In a conventional supervised learning paradigm, each data instance is associated with one single class label. Multilabel learning differs in the way that data instances may belong to multiple concepts simultaneously, which naturally appear in a variety of high impact domains, ranging from bioinformatics and information retrieval to multimedia analysis. It targets leveraging the multiple label information of data instances to build a predictive learning model that can classify unlabeled instances into one or multiple predefined target classes. In multilabel learning, even though each instance is associated with a rich set of class labels, the label information could be noisy and incomplete as the labeling process is both time consuming and labor expensive, leading to potential missing annotations or even erroneous annotations. The existence of noisy and missing labels could negatively affect the performance of underlying learning algorithms. More often than not, multilabeled data often has noisy, irrelevant, and redundant features of high dimensionality. The existence of these uninformative features may also deteriorate the predictive power of the learning model due to the curse of dimensionality. Feature selection, as an effective dimensionality reduction technique, has shown to be powerful in preparing high-dimensional data for numerous data mining and machine-learning tasks. However, a vast majority of existing multilabel feature selection algorithms either boil down to solving multiple single-labeled feature selection problems or directly make use of the imperfect labels to guide the selection of representative features. As a result, they may not be able to obtain discriminative features shared across multiple labels. In this article, to bridge the gap between a rich source of multilabel information and its blemish in practical usage, we propose a novel noise-resilient multilabel informed feature selection framework (MIFS) by exploiting the correlations among different labels. In particular, to reduce the negative effects of imperfect label information in obtaining label correlations, we decompose the multilabel information of data instances into a low-dimensional space and then employ the reduced label representation to guide the feature selection phase via a joint sparse regression framework. Empirical studies on both synthetic and real-world datasets demonstrate the effectiveness and efficiency of the proposed MIFS framework.

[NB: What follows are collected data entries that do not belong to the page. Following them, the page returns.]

/-- The count of a team that waits at a commit, stopped or going on as its partner stands (R313). -/
def State.recount (s : State) (tid : Nat) : State :=
  match alook tid s.teams with
  | some t =>
    let c := (s.core (s.agentCore (.team tid))).count
    match t.wait with
    | .commit i none => if s.partnerCounts tid then s else { s with teams := aset tid { t with wait := .commit i (some (c - t.since)) } s.teams }
    | .commit i (some n) => if s.partnerCounts tid then { s with teams := aset tid { t with wait := .commit i none, since := c - n } s.teams } else s
    | _ => s
  | none => s

/-- The count of a team's partner looked at again. -/
def State.recountPartner (s : State) (tid : Nat) : State :=
  match s.partnerTeam tid with
  | some k => s.recount k
  | none => s

/-- The walk that ended in a PROTECT or an unrepairable FETCH taken (R365): its leaf, where it found one, is cached. -/
def State.trapWalk (s : State) (ctx core : Nat) (x : Trap) : State :=
  let va := x.addr.toNat
  if (x.cause = .protect ∨ x.cause = .fetch) ∧ x.repair = false ∧ x.err = false ∧ va < 2 ^ 56 ∧ (s.cached ctx va).isNone = true then
    (s.walked ctx (dieOf core) va).cache ctx va
  else s

/-- A team stopped by a trap. `pend` and `ovf` go into the record of a trap delivered from the pending slot (R297). -/
def State.stopTeamWith (s : State) (tid : Nat) (x : Trap) (pend : Option Cause) (ovf : Bool) : State :=
  match alook tid s.teams with
  | none => s
  | some t =>
    let core := s.agentCore (.team tid)
    let ctx := match alook t.gid s.groups with
      | some g => g.ctx
      | none => 0
    let s1 := { s with teams := aset tid (t.stop (s.inPass t x) (x.count.getD (s.core core).count) pend ovf) s.teams }
    let s2 := if x.repair then s1.fwFault (.team tid) ctx x.addr core else (s1.trapWalk ctx core x).queueTrap tid t.gid
    (s2.ctxEvent core ctx 8 1).recountPartner tid

/-- A team stopped by a trap (R293). -/
def State.stopTeam (s : State) (tid : Nat) (x : Trap) : State := s.stopTeamWith tid x none false

/-- The bank of a core that holds a context: the active one, or the other. -/
def State.bankOf (s : State) (c ctx : Nat) : Option Nat :=
  let x := s.core c
  if (x.bank x.act).ctx = some ctx then some x.act
  else if (x.bank (1 - x.act)).ctx = some ctx then some (1 - x.act) else none

/-- What the control thread of a context on a core handles, in the bank that holds the context (R306). -/
def State.handlingOf (s : State) (c ctx : Nat) : Option Handling := (s.bankOf c ctx).bind fun b => ((s.core c).bank b).handling

/-- The handler run of a context on a core is over: the control thread takes the next queued trap. -/
def State.endRun (s : State) (c ctx : Nat) : State :=
  let s1 : State := match s.bankOf c ctx with
    | some b => s.modCore c fun y => { y.setBank b { y.bank b with handling := none } with
        ckpt := if y.ckpt.any fun (k : CkptSt) => k.ctx == ctx then none else y.ckpt }
    | none => s
  { s1 with
    cur := if s.cur = Agent.ctl c ctx then Agent.none else s.cur
    ctls := match alook (ctlKey c ctx) s1.ctls with
      | some t => aset (ctlKey c ctx) { t with st := .retired, wait := .none } s1.ctls
      | none => s1.ctls }.closeContext ctx

/-- The control thread stopped with a trap condition, which counts as a trap taken (R365; DEDUCED, log entry 64). -/
def State.stopCtl (s : State) (c ctx : Nat) (x : Trap) : State :=
  match alook (ctlKey c ctx) s.ctls with
  | some t => ({ s with ctls := aset (ctlKey c ctx) (t.stop x (s.core c).count none false) s.ctls } : State).trapWalk ctx c x |>.ctxEvent c ctx 8 1
  | none => s

/-- The fault domain of the team that a handler run handles is killed, be the team retired since, and the run ends (R296). -/
def State.endHandled (s : State) (c ctx : Nat) : State :=
  match s.handlingOf c ctx with
  | some h => (s.killDomain ctx (s.domain ctx (bits (h.trec.getD 0 0).toNat 63 48))).endRun c ctx
  | none => s

/-- A trap condition in the control thread escalates: the fault domain of the handled team is killed, be the team retired
since, and the handler run ends (R296). A repairable fault goes to the MEM firmware first. -/
def State.escalate (s : State) (c ctx : Nat) (x : Trap) : State :=
  if x.repair then
    match alook (ctlKey c ctx) s.ctls with
    | some _ => (s.stopCtl c ctx x).fwFault (.ctl c ctx) ctx x.addr c
    | none => s
  else (s.stopCtl c ctx x).endHandled c ctx

/-- TAKING A TRAP: the agent that executes stops with it (R293), or its trap escalates (R296). -/
def takeTrap (s : State) (x : Trap) : State :=
  match s.cur with
  | .none | .host _ | .peer _ _ => s
  | .team tid => s.stopTeam tid x
  | .ctl c ctx => s.escalate c ctx x

/-- A trap taken by a given agent, which need not be the one that issues. -/
def State.trapAt (s : State) (a : Agent) (x : Trap) : State :=
  match a with
  | .none | .host _ | .peer _ _ => s
  | .team tid => s.stopTeam tid x
  | .ctl c ctx => s.escalate c ctx x
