-- ==== Sys2Proof/Machine/Shape.lean ====
section
/-!
DEFINITION. Shapes and grants (R149 to R159), gangs (R201), and RDCURVE (R67).
-/
namespace Sys2Proof.Machine

/-! ## Gangs (R201, R152) -/

/-- The gang size: the bits set in the gang register, or 1 with no gang (R152). -/
def Team.gangSize (t : Team) : Nat := if t.gang = 0 then 1 else popCount t.gang.toNat 16

/-- The rank of a team in its gang (R201). -/
def Team.rank (t : Team) : Nat := popCount t.gang.toNat t.tix

/-- The team count of a group. -/
def State.teamCount (s : State) (gid : Nat) : Nat :=
  match alook gid s.groups with
  | some g => g.teams.length
  | none => 0

/-- The conditions of R201 on a gang's mask. -/
def gangOk (m tix teams : Nat) : Bool :=
  Nat.blt m (2 ^ 16) && (m == 0 ||
    (Nat.ble 2 (popCount m 16) && Nat.ble (popCount m 16) 6 && bitAt m tix && Nat.blt m (2 ^ teams)))

/-- GANG (R201). -/
def execGang (a : Src) (s : State) : Host.Outcome State Fault Refusal :=
  runAgent s (1 + a.words) fun e t => do
    checkScalars t [a]
    needOperand (!t.ctl)
    let m := (srcScalar e t a).toNat
    needOperand (gangOk m t.tix (s.teamCount e.gid))
    .ok { t with gang := BitVec.ofNat 16 m }

/-! ## Grants (R152, R153) -/

/-- The inputs of a grant besides the request and policy: point, class, TW and gang size (R152). -/
structure GrantAt where
  cp  : Nat
  clt : Bool
  tw  : Nat
  g   : Nat
  deriving DecidableEq, Repr

/-- The dimensions of a request or grant. -/
structure Dims where
  d0 : Nat
  d1 : Nat
  d2 : Nat
  deriving DecidableEq, Repr

/-- One dimension of a matrix grant (R153 dim). -/
def grantDim (r nat max : Nat) : Nat := if r < nat then r else nat * (min r max / nat)

/-- The dimensions that a request value gives (R152). -/
def reqDims (k : ReqKind) (x : W64) : Dims :=
  let n := x.toNat
  match k with
  | .vec => { d0 := bits n 15 0, d1 := 0, d2 := 0 }
  | .tile => { d0 := bits n 15 0, d1 := bits n 31 16, d2 := 0 }
  | .mat => { d0 := bits n 15 0, d1 := bits n 31 16, d2 := bits n 47 32 }

/-- A vector grant (R153). -/
def grantVec (w : GrantAt) (r : Dims) (p : Pol) : Option Dims :=
  let vl := if p = .onepass then min (min r.d0 w.tw) (Config.pw w.cp w.clt) else min r.d0 w.tw
  if p = .exact ∧ vl < r.d0 then none else some { d0 := vl, d1 := 0, d2 := 0 }

/-- A tile grant (R153). -/
def grantTile (r : Dims) (p : Pol) : Option Dims :=
  let rows := min r.d0 1024
  let bytes := min (16 * ((r.d1 + 15) / 16)) 4096
  if p = .onepass ∨ r.d0 = 0 ∨ r.d1 = 0 ∨ (p = .exact ∧ (rows < r.d0 ∨ bytes < r.d1)) then none
  else some { d0 := rows, d1 := bytes, d2 := 0 }

/-- A matrix grant (R153). -/
def grantMat (w : GrantAt) (r : Dims) (p : Pol) : Option Dims :=
  let natM := Config.natM w.cp
  let natN := Config.natN w.cp w.clt
  let m0 := grantDim r.d0 natM (natM * w.g)
  let m := if 1 < w.g then w.g * (m0 / w.g) else m0
  let d : Dims := { d0 := m, d1 := grantDim r.d1 natN (2 * natN), d2 := grantDim r.d2 16 512 }
  if p = .onepass ∨ r.d0 = 0 ∨ r.d1 = 0 ∨ r.d2 = 0 ∨ m = 0 ∨ (p = .exact ∧ d ≠ r) then none else some d

/-- The grant of R153; none where it raises SHAPE. -/
def grant (w : GrantAt) (k : ReqKind) (r : Dims) (p : Pol) : Option Dims :=
  match k with
  | .vec => grantVec w r p
  | .tile => grantTile r p
  | .mat => grantMat w r p

/-- A granted dimension is below its request (R153 SHORT). -/
def isShort (r d : Dims) : Bool := Nat.blt d.d0 r.d0 || Nat.blt d.d1 r.d1 || Nat.blt d.d2 r.d2

/-- The kind of a request as a shape's kind. -/
def ReqKind.shape (k : ReqKind) : ShapeKind :=
  match k with
  | .vec => .vec
  | .tile => .tile
  | .mat => .mat

/-- The place and team of a grant. -/
def grantAt (e : Env) (t : Team) : GrantAt := { cp := e.cp, clt := e.clt, tw := t.tw, g := t.gangSize }

/-- The shape that a grant makes (R157). -/
def shapeOf (w : GrantAt) (k : ReqKind) (p : Pol) (r d : Dims) : Shape :=
  { kind := ReqKind.shape k, pol := p, short := isShort r d, stale := false, clt := w.clt, cp := w.cp
    gsz := if k = .mat then w.g else 1, d0 := d.d0, d1 := d.d1, d2 := d.d2 }

/-- The value that SETSHAPE writes to d (R157). -/
def Shape.granted (x : Shape) : W64 := BitVec.ofNat 64 (b2n x.short * 2 ^ 63 + x.d2 * 2 ^ 32 + x.d1 * 2 ^ 16 + x.d0)

/-- A shape register written. -/
def Team.setShape (t : Team) (n : Fin 4) (x : Shape) : Team :=
  match n with
  | 0 => { t with sh0 := x }
  | 1 => { t with sh1 := x }
  | 2 => { t with sh2 := x }
  | 3 => { t with sh3 := x }

/-! ## SETSHAPE and RDSHAPE (R157, R158) -/

/-- A team's group is marked for a balancer move (R161). -/
def State.marked (s : State) (gid : Nat) : Bool :=
  match alook gid s.groups with
  | some g => g.mark.isSome
  | none => false

/-- SETSHAPE (R157). -/
def setshapeForm (k : ReqKind) (d : Reg) (a : Src) (p : Pol) (sh : Fin 4) (s : State) (e : Env) (t : Team) :
    Except Trap State := do
  checkScalars t [a]
  needOperand (isScaDst d && !t.ctl)
  need (k == .vec || sh != 0) (Trap.of .shape)
  let w := grantAt e t
  let r := reqDims k (srcScalarX e t false a)
  match grant w k r p with
  | none => .error (Trap.of .shape)
  | some g =>
    let x := shapeOf w k p r g
    .ok (s.setAgent e.ag (((t.setShape sh x).writeScalar d x.granted).advance (1 + a.words)))

/-- SETSHAPE is held before it executes while its team's group is marked for a move (R161). -/
def execSetshape (k : ReqKind) (d : Reg) (a : Src) (p : Pol) (sh : Fin 4) (s : State) : Host.Outcome State Fault Refusal :=
  runState s fun e t =>
    if !t.ctl && s.marked e.gid then
      .ok (s.setAgent e.ag { t with st := .waiting, wait := .setshape (.setshape k d a p sh) })
    else setshapeForm k d a p sh s e t

/-- The kinds of R150. -/
def ShapeKind.code (k : ShapeKind) : Nat :=
  match k with
  | .none => 0
  | .vec => 1
  | .tile => 2
  | .mat => 3

/-- The policies of R150. -/
def Pol.code (p : Pol) : Nat :=
  match p with
  | .fit => 0
  | .exact => 1
  | .onepass => 2

/-- The record of a shape register (R150). -/
def Shape.record (x : Shape) : W64 :=
  BitVec.ofNat 64 (b2n x.stale * 2 ^ 63 + b2n x.short * 2 ^ 62 + x.kind.code * 2 ^ 60 + Pol.code x.pol * 2 ^ 58
    + b2n x.clt * 2 ^ 57 + x.cp * 2 ^ 54 + x.gsz * 2 ^ 51 + x.d2 * 2 ^ 32 + x.d1 * 2 ^ 16 + x.d0)

/-- RDSHAPE (R158). -/
def execRdshape (d : Reg) (sh : Fin 4) (s : State) : Host.Outcome State Fault Refusal :=
  runAgent s 1 fun _ t => do
    needOperand (isScaDst d)
    .ok (t.writeScalar d (t.shape sh).record)

/-! ## Staleness (R151, R154) -/

/-- A shape as it stands at a place: stale where the grant depended on another (R154). A matrix grant whose gang size differs is stale on a
return to the same class and point too, as R154's second bullet says and R163's last sentence does not (DESIGN CHOICE, log entry 73). -/
def Shape.check (x : Shape) (cp : Nat) (clt : Bool) (g : Nat) : Shape :=
  let depends := match x.kind with
    | .mat => true
    | .vec => x.pol == .onepass
    | .tile | .none => false
  if depends && (x.cp != cp || x.clt != clt || (x.kind == .mat && x.gsz != g)) then { x with stale := true } else x

/-- A team's shapes checked at a place. -/
def Team.checkShapes (t : Team) (cp : Nat) (clt : Bool) : Team :=
  let f (x : Shape) : Shape := x.check cp clt t.gangSize
  { t with sh0 := f t.sh0, sh1 := f t.sh1, sh2 := f t.sh2, sh3 := f t.sh3 }

/-- The shapes of the teams in a bank of a core checked at the core's place. -/
def State.checkBank (s : State) (core b : Nat) : State :=
  { s with teams := amap (fun _ t =>
      match alook t.gid s.groups with
      | some g => if g.place == .bank core b then t.checkShapes (s.core core).point (s.classT core) else t
      | none => t) s.teams }

/-! ## RDCURVE (R67) -/

/-- RDCURVE's record. -/
def curveRecord (e : Env) : W64 :=
  BitVec.ofNat 64 (Config.natN e.cp e.clt * 2 ^ 48 + Config.natM e.cp * 2 ^ 32 + e.pw * 2 ^ 16 + Config.mhz e.cp * 2 ^ 4
    + b2n e.clt * 2 ^ 3 + e.cp)

/-- RDCURVE. -/
def execRdcurve (d : Reg) (s : State) : Host.Outcome State Fault Refusal :=
  runAgent s 1 fun e t => do
    needOperand (isScaDst d)
    .ok (t.writeScalar d (curveRecord e))

end Sys2Proof.Machine
end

[1]  Deng Cai,et al.  Laplacian Score for Feature Selection , 2005, NIPS.

[2]  Zhi-Hua Zhou,et al.  Multi-Label Learning with Weak Label , 2010, AAAI.

[3]  Chih-Jen Lin,et al.  LIBLINEAR: A Library for Large Linear Classification , 2008, J. Mach. Learn. Res..

[4]  Yi Yang,et al.  A Convex Formulation for Semi-Supervised Multi-Label Feature Selection , 2014, AAAI.

[5]  Huan Liu,et al.  Feature selection for classification: A review , 2014 .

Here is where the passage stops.